Phase 0: Discovery and Pairing
0.1 Locate Test Files
When CodeSift is available: get_file_tree(repo, name_pattern="*.test.*") with path filters excluding node_modules, .next, e2e (unless --include-e2e).
When unavailable:
find . \( -name "*.test.ts" -o -name "*.test.tsx" -o -name "*.spec.ts" -o -name "*.spec.tsx" \
-o -name "test_*.py" -o -name "*_test.py" \) \
! -path "*/node_modules/*" ! -path "*/.next/*" ! -path "*/__pycache__/*" ! -path "*/e2e/*" | sort
If count exceeds 50 and --deep was not explicitly requested, auto-switch to --quick. Explicit --deep always takes precedence.
0.2 Pair with Production Files
For each test, identify its production counterpart:
__tests__/api/projects/[id]/route.test.ts->app/api/projects/[id]/route.tstests/unit/services/bar.test.ts->lib/services/bar.ts
If production file not found: flag as ORPHAN (test without source).
When CodeSift is available, use search_symbols or find_references for more reliable pairing in non-standard project layouts.
0.3 Pre-Batch Grouping
Before splitting into batches, group test files by production file. If multiple test files target the same production code (foo.test.ts + foo.errors.test.ts), they MUST go into the same batch so suite-aware Q7/Q11 scoring works correctly.

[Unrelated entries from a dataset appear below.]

-- ==== Sys2Proof/Laws/Decode.lean ====
section
/-! SUPPORT. The laws of the code tables and of the slices of an encoded cell (30_encoding.md R81-R87). -/

namespace Sys2Proof

/-! ## The code tables are one to one -/

@[simp] theorem opcode_ofCode_code (o : Opcode) : Opcode.ofCode o.code = some o := by cases o <;> rfl

@[simp] theorem modifier_ofCode_code (m : Modifier) : Modifier.ofCode m.code = some m := by cases m <;> rfl

@[simp] theorem mode_ofCode_code (m : Mode) : Mode.ofCode m.code = m := by cases m <;> rfl

theorem opcode_code_of_ofCode : ∀ (c : BitVec 5) (o : Opcode), Opcode.ofCode c = some o → o.code = c := by decide

theorem modifier_code_of_ofCode : ∀ (c : BitVec 3) (m : Modifier), Modifier.ofCode c = some m → m.code = c := by decide

@[simp] theorem mode_code_ofCode : ∀ c : BitVec 3, (Mode.ofCode c).code = c := by decide

theorem opcode_ofCode_none : ∀ c : BitVec 5, Opcode.ofCode c = none ↔ 20 ≤ c.toNat := by decide

theorem modifier_ofCode_none : ∀ c : BitVec 3, Modifier.ofCode c = none ↔ c = 7 := by decide

@[simp] theorem instr_cell_of_opcode (o : Opcode) (m : Modifier) (a b : Operand) :
    (o.instr m a b).cell = ⟨.legal o m, a, b⟩ := by cases o <;> rfl

/-! ## The slices of an encoded cell -/

theorem slice_cast {n k : Nat} (h : n = k) (x : BitVec n) (lo len : Nat) :
    (x.cast h).extractLsb' lo len = x.extractLsb' lo len := by
  subst h
  rfl

/-- A slice that lies in the low part of a concatenation. -/
theorem slice_low {m n : Nat} (x : BitVec m) (y : BitVec n) {lo len : Nat} (h : lo + len ≤ n) :
    (x ++ y).extractLsb' lo len = y.extractLsb' lo len := by
  ext i hi
  simp only [BitVec.getElem_extractLsb', BitVec.getLsbD_append]
  rw [if_pos (by omega)]

/-- A slice that lies in the high part of a concatenation. -/
theorem slice_high {m n : Nat} (x : BitVec m) (y : BitVec n) {lo len : Nat} (h : n ≤ lo) :
    (x ++ y).extractLsb' lo len = x.extractLsb' (lo - n) len := by
  ext i hi
  simp only [BitVec.getElem_extractLsb', BitVec.getLsbD_append]
  rw [if_neg (by omega), show lo + i - n = lo - n + i by omega]

theorem slice_all {n : Nat} (x : BitVec n) : x.extractLsb' 0 n = x := by
  ext i hi
  simp

section
variable (W : Nat) (c : Cell)

@[simp] theorem op_encodeCell : CellWord.op W (encodeCell W c) = c.head.opCode := by
  unfold CellWord.op encodeCell
  rw [slice_cast, slice_low _ _ (by omega), slice_low _ _ (by omega), slice_low _ _ (by omega),
    slice_low _ _ (by omega), slice_low _ _ (by omega), slice_low _ _ (by omega), slice_all]

@[simp] theorem modifier_encodeCell : CellWord.modifier W (encodeCell W c) = c.head.modifierCode := by
  unfold CellWord.modifier encodeCell
  rw [slice_cast, slice_low _ _ (by omega), slice_low _ _ (by omega), slice_low _ _ (by omega),
    slice_low _ _ (by omega), slice_low _ _ (by omega), slice_high _ _ (by omega), slice_all]

@[simp] theorem am_encodeCell : CellWord.am W (encodeCell W c) = c.a.mode.code := by
  unfold CellWord.am encodeCell
  rw [slice_cast, slice_low _ _ (by omega), slice_low _ _ (by omega), slice_low _ _ (by omega),
    slice_low _ _ (by omega), slice_high _ _ (by omega), slice_all]

@[simp] theorem bm_encodeCell : CellWord.bm W (encodeCell W c) = c.b.mode.code := by
  unfold CellWord.bm encodeCell
  rw [slice_cast, slice_low _ _ (by omega), slice_low _ _ (by omega), slice_low _ _ (by omega),
    slice_high _ _ (by omega), slice_all]

@[simp] theorem rsv_encodeCell : CellWord.rsv W (encodeCell W c) = c.head.reserved := by
  unfold CellWord.rsv encodeCell
  rw [slice_cast, slice_low _ _ (by omega), slice_low _ _ (by omega), slice_high _ _ (by omega), slice_all]

@[simp] theorem af_encodeCell : CellWord.af W (encodeCell W c) = BitVec.ofInt W c.a.field := by
  unfold CellWord.af encodeCell
  rw [slice_cast, slice_low _ _ (by omega), slice_high _ _ (by omega), slice_all]

@[simp] theorem bf_encodeCell : CellWord.bf W (encodeCell W c) = BitVec.ofInt W c.b.field := by
  unfold CellWord.bf encodeCell
  rw [slice_cast, slice_high _ _ (by omega), show 16 + W - (W + (2 + (3 + (3 + (3 + 5))))) = 0 by omega, slice_all]

/-- Two words with the same seven slices are the same word: no bit lies outside them (30_encoding.md R81). -/
theorem cellWord_ext {v w : CellWord W} (h1 : CellWord.op W v = CellWord.op W w)
    (h2 : CellWord.modifier W v = CellWord.modifier W w) (h3 : CellWord.am W v = CellWord.am W w)
    (h4 : CellWord.bm W v = CellWord.bm W w) (h5 : CellWord.rsv W v = CellWord.rsv W w)
    (h6 : CellWord.af W v = CellWord.af W w) (h7 : CellWord.bf W v = CellWord.bf W w) : v = w := by
  have key : ∀ {lo len : Nat}, v.extractLsb' lo len = w.extractLsb' lo len → ∀ i, lo ≤ i → i < lo + len →
      v.getLsbD i = w.getLsbD i := by
    intro lo len h i hlo hhi
    have := congrArg (fun x => x.getLsbD (i - lo)) h
    simp only [BitVec.getLsbD_extractLsb', show i - lo < len by omega, decide_true, Bool.true_and,
      show lo + (i - lo) = i by omega] at this
    exact this
  refine BitVec.eq_of_getLsbD_eq fun i hi => ?_
  by_cases c1 : i < 5
  · exact key h1 i (by omega) (by omega)
  by_cases c2 : i < 8
  · exact key h2 i (by omega) (by omega)
  by_cases c3 : i < 11
  · exact key h3 i (by omega) (by omega)
  by_cases c4 : i < 14
  · exact key h4 i (by omega) (by omega)
  by_cases c5 : i < 16
  · exact key h5 i (by omega) (by omega)
  by_cases c6 : i < 16 + W
  · exact key h6 i (by omega) (by omega)
  · exact key h7 i (by omega) (by omega)

end

/-- A word decodes to an instruction exactly where its cell is one (30_encoding.md R86). -/
theorem decodeCell_instr_ne_none {W : Nat} {x : CellWord W} :
    (decodeCell W x).instr ≠ none ↔ ∃ i, decode W x = .ok i := by
  unfold decode Cell.instr
  obtain ⟨hd, a, b⟩ := decodeCell W x
  cases hd <;> simp

end Sys2Proof
end

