/-- Settles O33: Reset clears FATAL, and no other operation does. -/
theorem onlyResetClearsFatal : Obligations.OnlyResetClearsFatal := by
  intro draw c s t hf h
  constructor
  · intro hclear
    by_contra hc
    exact Bool.false_ne_true (hclear.symm.trans (fatal_of_hardwareCall hc hf h))
  · rintro rfl
    cases h
    rfl

/-! ## DEAD_DISPATCH (60_exceptions.md R254, R256) -/

/-- Settles O42: the third guard of Step, before the fetch. -/
theorem idleDispatchOfADeadEntry : Obligations.IdleDispatchOfADeadEntry := by
  intro P s e hP hf he hdead
  have hacting : s.queue[s.cur]? = some e := he
  have hq : s.queue ≠ [] := List.ne_nil_of_mem (List.mem_of_getElem? hacting)
  have hidle : stepWith P s = .next (idleDispatch P e s) := by simp [stepWith, stepBy, hf, hq, hacting, hdead, hP]
  exact hidle

/-- The queue after the acting entry is written, before any removal: another entry keeps its place, its warrior and its
pc. -/
theorem refreshed_entry_of_ne {q : List Entry} {i k : Nat} {x : Entry} (hk : k ≠ i) (hx : q[k]? = some x) (wid : Nat)
    (e : Entry) : ∃ y, (refreshProgramAlive wid (q.set i e))[k]? = some y ∧ y.wid = x.wid ∧ y.pc = x.pc := by
  rw [refreshProgramAlive_getElem, List.getElem?_set_ne hk.symm, hx]
  refine ⟨_, rfl, ?_⟩
  dsimp only
  split <;> exact ⟨rfl, rfl⟩

theorem last_of_eraseIdx_eq_nil {q : List Entry} {i : Nat} (hi : i < q.length) (h : q.eraseIdx i = []) :
    i + 1 = q.length := by
  have hlength := List.length_eraseIdx_add_one hi
  rw [h, List.length_nil] at hlength
  omega

section
variable {P : Params} {s : State} {e : Entry} {op : BitVec 5} {r : Result} (hP : P.deadDispatch = .prune)
  (hdead : (e.after P r).processAlive = false)
include hP hdead

theorem commit_queue_of_prune : (commit P e op r s).queue =
    (refreshProgramAlive e.wid (s.queue.set s.cur (e.after P r))).eraseIdx s.cur := by
  rw [commit, if_pos ⟨hP, hdead⟩]
  rfl

/-- The queue is empty after the removal only where the entry was the last, so the second case of `Remove` is in the
first. -/
theorem commit_cur_of_prune (hcur : s.cur < s.queue.length) :
    (commit P e op r s).cur = if s.cur + 1 = s.queue.length then 0 else s.cur := by
  have hlength : (refreshProgramAlive e.wid (s.queue.set s.cur (e.after P r))).length = s.queue.length := by simp
  rw [commit, if_pos ⟨hP, hdead⟩, removeActing_cur, countCycle_queue, countCycle_cur, ← hlength]
  exact if_congr (or_iff_left_of_imp (last_of_eraseIdx_eq_nil (hlength ▸ hcur))) rfl rfl

end

/-- Settles O43: the entry is written, then erased, and erasing shifts only the entries after it. -/
theorem pruneRemovesTheKilledEntry : Obligations.PruneRemovesTheKilledEntry := by
  intro P s e op r hP he hkilled
  have hcur : s.cur < s.queue.length := (List.getElem?_eq_some_iff.mp he).1
  have hdead : (e.after P r).processAlive = false := by
    rw [entry_after_alive]
    rcases hkilled with halive | hkill
    · rw [halive, Bool.false_and]
    · rw [hkill, Bool.not_true, Bool.and_false]
  have hqueue := commit_queue_of_prune (s := s) (op := op) hP hdead
  refine ⟨?_, fun k x hk hx => ?_, fun k x hk hx => ?_, commit_cur_of_prune hP hdead hcur, commit_arena ..,
    commit_warriors ..⟩
  · rw [hqueue, List.length_eraseIdx_add_one (by simpa using hcur), refreshProgramAlive_length, List.length_set]
  · rw [hqueue, List.getElem?_eraseIdx_of_lt hk]
    exact refreshed_entry_of_ne hk.ne hx ..
  · rw [hqueue, List.getElem?_eraseIdx_of_ge (Nat.le_sub_one_of_lt hk), Nat.sub_add_cancel (Nat.one_le_of_lt hk)]
    exact refreshed_entry_of_ne hk.ne' hx ..

/-! ## Run control (60_exceptions.md R257, R258, R264) -/

/-- Settles O48: each setter is the update of its one register. -/
theorem settersWriteOneRegister : Obligations.SettersWriteOneRegister := fun _ _ _ => ⟨rfl, rfl, rfl⟩

theorem spendBudget_of_unbounded {s : State} (h : s.remaining = .unbounded) : spendBudget s = s := by
  simp only [spendBudget, h]

theorem spendBudget_of_count {s : State} {n : Nat} (h : s.remaining = .count (n + 1)) :
    spendBudget s = { s with remaining := .count n, running := if n = 0 then false else s.running } := by
  simp only [spendBudget, h, Nat.add_sub_cancel]

section
variable {s : State} (hf : s.fatal = false)
include hf

theorem runStep_of_not_running (hr : s.running = false) :
    runStep s = .next { s with status := { s.status with code := .notRun } } := by simp [runStep, runStepBy, hf, hr]

theorem runStep_of_no_budget (hr : s.running = true) (hb : s.remaining = .count 0) :
    runStep s = .next { s with running := false, status := { s.status with code := .notRun } } := by
  simp [runStep, runStepBy, hf, hr, hb]

theorem runStep_of_step {t : State} (hr : s.running = true) (hb : s.remaining ≠ .count 0) (h : step s = .next t) :
    runStep s = .next (spendBudget t) := by simp [runStep, runStepBy, hf, hr, hb, h]

end

/-- Settles O49: a Step leaves RUNNING and REMAINING (O37), so the budget is spent as it stood before the Step. -/
theorem runStepIsGated : Obligations.RunStepIsGated := by
  intro s hf
  refine ⟨runStep_of_not_running hf, runStep_of_no_budget hf, fun t hr hb h => ?_, fun t n hr hb h => ?_⟩
  · have hremaining : t.remaining = .unbounded := (step_confined h).remaining.trans hb
    rw [runStep_of_step hf hr (by simp [hb]) h, spendBudget_of_unbounded hremaining]
    exact ⟨hremaining, rfl⟩
  · have hremaining : t.remaining = .count (n + 1) := (step_confined h).remaining.trans hb
    have hrunning : t.running = true := (step_confined h).running.trans hr
    rw [runStep_of_step hf hr (by simp [hb]) h, spendBudget_of_count hremaining, hrunning]

/-- Settles O52: the head and the tail of TOUCHED. -/
theorem popTouchedTakesTheFirst : Obligations.PopTouchedTakesTheFirst := by
  intro s a rest
  constructor <;> intro h
  · have hsame : { s with touched := [] } = s := h ▸ rfl
    rw [popTouched, h, List.tail_nil, hsame, List.head?_nil]
  · rw [popTouched, h, List.tail_cons, List.head?_cons]

end Sys2Proof.Machine

/-! Reset and the checks of the loader (70_reset_and_hazards.md R280-R286, R291). -/

namespace Sys2Proof.Machine

/-- Settles O47: every array after Reset lists nothing, and every register but REMAINING is that of power-on. -/
theorem resetEmptiesTheCore : Obligations.ResetEmptiesTheCore := by
  intro s a
  have hword : encode 32 (.dat .f ⟨.direct, 0⟩ ⟨.direct, 0⟩) = 0x0980 := by decide
  exact ⟨rfl, hword, rfl, rfl, rfl, rfl, rfl, rfl, rfl, rfl, rfl, rfl, rfl⟩

theorem loadWarriors_nil (P : Params) (draw : Nat → Nat → Nat) (s : State) : loadWarriors P draw [] s = (s, none) := rfl

/-- A check that fails is the answer of LoadWarriors, and nothing is placed (70_reset_and_hazards.md R286). -/
theorem loadWarriors_of_check_error {P : Params} {specs : List (WarriorSpec P.fieldBits)} {s : State}
    {err : PlacementError} (hne : specs ≠ []) (hcheck : loadCheck P specs s = some err) (draw : Nat → Nat → Nat) :
    loadWarriors P draw specs s = (s, some err) := by
  simp only [loadWarriors, if_neg hne, hcheck]

/-- Settles O53: the one way LoadWarriors writes the state answers Ok. -/
theorem loadErrorChangesNothing : Obligations.LoadErrorChangesNothing := by
  refine fun draw specs s => ⟨loadWarriors_nil .hardware draw s, fun herror => ?_⟩
  rcases loadWarriors_cases hardware_coresize_pos draw specs s with ⟨hsame, -⟩ | ⟨-, hok, -⟩
  · exact hsame
  · exact absurd hok herror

0.4 Golden File Calibration (recommended for first audit)
If this is the first audit of a project or agent scores seem inconsistent:
- Pick 2-3 test files with known quality (one good, one bad, one mid)
- Run a single calibration agent on those files
- Compare scores to expectations. If drift >2 points, adjust prompt wording
- Proceed with full evaluation
0.5 Batch Output Directory
mkdir -p zuvo/audits/.test-audit-batch
Each batch agent writes results here. Cleaned up after the final report.
Phase 1: Batch Evaluation
Split grouped files into batches of 8-10. For each batch, spawn a Task agent or process inline.
Each Task agent dispatch:
Agent: Test Quality Auditor (per batch)
model: "sonnet"
type: "Explore"
instructions: evaluate test files against Q1-Q19 and AP anti-patterns (see Agent Prompt below)
input: batch file list with paired production files, CODESIFT_AVAILABLE
Agent Prompt (provided to each batch agent)
You are a test quality auditor. Evaluate each test file below against Q1-Q19.
RED FLAG PRE-SCAN (do FIRST, before full evaluation):
- Tests with zero expect() calls (AP13) -> AUTO TIER-D. RTL exception: getByRole/getByText/getByLabelText are implicit assertions.
- Fixture:assertion ratio > 20:1 (AP16) -> AUTO TIER-D
- 50%+ of tests use toBeTruthy()/toBeDefined() as sole assertion (AP14) -> AUTO TIER-D
QUICK HEURISTICS:
- 0 CalledWith in entire file -> likely score <=4
- 10+ DI providers in test setup -> likely score <=5
- Tests calling __privateMethod() directly -> likely score <=5
POSITIVE INDICATORS:
- Factory with named overrides -> likely >=8
- Regression anchor in test name -> mature suite
- it.each with table-driven data -> Q8+Q9+Q11 likely pass
PRODUCTION CODE ANALYSIS (do BEFORE scoring):
Read the production file and extract:
1. Public API surface: all exported functions/methods
2. Branch map: all if/else, switch, ternary with line numbers
3. Enum/union values with their members
4. Error handling: try/catch, thrown errors, rejected promises
5. Complexity: THIN (<50 LOC, <=3 branches), STANDARD (50-200 LOC), COMPLEX (>200 LOC or >10 branches)
COMPLEXITY EXPECTATIONS:
| Complexity | Expected tests | Q11 depth | Edge case scope |
|------------|---------------|-----------|-----------------|
| THIN | 8-15 | cache/wiring only | null/undefined on params |
| STANDARD | 15-40 | all branches | full edge case checklist |
| COMPLEX | 40-80 (split files) | all branches + combos | full checklist + matrix |
CHECKLIST (score 1=YES, 0=NO):
Q1: Every test name describes expected behavior?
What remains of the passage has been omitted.